● **Stored data**
----------

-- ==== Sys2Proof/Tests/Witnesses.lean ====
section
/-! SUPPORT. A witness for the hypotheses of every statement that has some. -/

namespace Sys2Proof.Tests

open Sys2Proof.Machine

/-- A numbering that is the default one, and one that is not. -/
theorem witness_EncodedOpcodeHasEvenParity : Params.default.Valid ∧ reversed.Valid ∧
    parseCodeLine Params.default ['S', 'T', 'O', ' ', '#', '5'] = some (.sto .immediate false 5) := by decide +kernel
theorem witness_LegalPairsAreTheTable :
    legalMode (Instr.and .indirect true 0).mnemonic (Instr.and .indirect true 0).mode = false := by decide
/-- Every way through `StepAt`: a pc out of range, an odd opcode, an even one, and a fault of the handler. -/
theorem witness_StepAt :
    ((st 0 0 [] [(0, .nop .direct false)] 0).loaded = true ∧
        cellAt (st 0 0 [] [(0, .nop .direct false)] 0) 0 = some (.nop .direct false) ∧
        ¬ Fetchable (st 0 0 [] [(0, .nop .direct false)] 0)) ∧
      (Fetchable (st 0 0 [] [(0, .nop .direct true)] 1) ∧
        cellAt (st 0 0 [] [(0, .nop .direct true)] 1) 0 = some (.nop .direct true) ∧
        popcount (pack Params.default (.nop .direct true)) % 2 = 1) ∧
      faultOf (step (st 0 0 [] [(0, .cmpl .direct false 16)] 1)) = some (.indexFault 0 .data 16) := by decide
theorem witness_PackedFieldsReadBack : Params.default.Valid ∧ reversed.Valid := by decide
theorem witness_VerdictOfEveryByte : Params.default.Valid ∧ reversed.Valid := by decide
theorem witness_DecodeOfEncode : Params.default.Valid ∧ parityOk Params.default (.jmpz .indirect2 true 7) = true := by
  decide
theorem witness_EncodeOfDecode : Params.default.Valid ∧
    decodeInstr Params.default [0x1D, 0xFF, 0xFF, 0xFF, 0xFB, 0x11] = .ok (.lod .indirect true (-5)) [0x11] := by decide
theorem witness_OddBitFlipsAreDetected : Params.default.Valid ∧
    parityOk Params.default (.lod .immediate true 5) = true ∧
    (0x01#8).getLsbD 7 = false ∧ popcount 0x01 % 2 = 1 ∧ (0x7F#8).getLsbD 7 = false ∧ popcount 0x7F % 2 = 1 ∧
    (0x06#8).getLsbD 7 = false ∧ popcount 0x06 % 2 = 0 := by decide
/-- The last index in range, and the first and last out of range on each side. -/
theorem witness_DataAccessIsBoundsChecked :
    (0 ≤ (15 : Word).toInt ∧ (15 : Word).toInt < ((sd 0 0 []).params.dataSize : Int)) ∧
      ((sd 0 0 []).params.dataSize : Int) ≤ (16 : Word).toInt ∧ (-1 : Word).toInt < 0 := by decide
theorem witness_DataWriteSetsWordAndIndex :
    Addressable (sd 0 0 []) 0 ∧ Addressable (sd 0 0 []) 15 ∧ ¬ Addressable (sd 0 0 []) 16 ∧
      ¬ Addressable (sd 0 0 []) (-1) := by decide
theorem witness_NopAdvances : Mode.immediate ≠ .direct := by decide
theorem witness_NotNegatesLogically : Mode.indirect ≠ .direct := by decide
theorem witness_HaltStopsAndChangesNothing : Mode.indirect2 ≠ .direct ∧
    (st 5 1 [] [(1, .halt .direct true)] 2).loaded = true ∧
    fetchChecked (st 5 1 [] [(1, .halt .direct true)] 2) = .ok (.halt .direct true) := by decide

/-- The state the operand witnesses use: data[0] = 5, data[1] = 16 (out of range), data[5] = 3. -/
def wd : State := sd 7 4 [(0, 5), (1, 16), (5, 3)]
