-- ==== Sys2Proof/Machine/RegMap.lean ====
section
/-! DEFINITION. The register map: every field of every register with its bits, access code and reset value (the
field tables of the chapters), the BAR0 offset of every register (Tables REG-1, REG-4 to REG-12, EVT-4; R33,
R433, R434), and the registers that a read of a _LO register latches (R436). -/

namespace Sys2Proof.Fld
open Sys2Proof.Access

----------

● **How to complete this task**
Look above for the line with "theorem witness_PackedFieldsReadBack : Params.default.Valid" and the line with "theorem witness_OddBitFlipsAreDetected : Params.default.Valid". Write out those two lines and all the lines between them, exactly, and no others.

● **Response for this exercise**
theorem witness_PackedFieldsReadBack : Params.default.Valid ∧ reversed.Valid := by decide
theorem witness_VerdictOfEveryByte : Params.default.Valid ∧ reversed.Valid := by decide
theorem witness_DecodeOfEncode : Params.default.Valid ∧ parityOk Params.default (.jmpz .indirect2 true 7) = true := by
  decide
theorem witness_EncodeOfDecode : Params.default.Valid ∧
    decodeInstr Params.default [0x1D, 0xFF, 0xFF, 0xFF, 0xFB, 0x11] = .ok (.lod .indirect true (-5)) [0x11] := by decide
theorem witness_OddBitFlipsAreDetected : Params.default.Valid ∧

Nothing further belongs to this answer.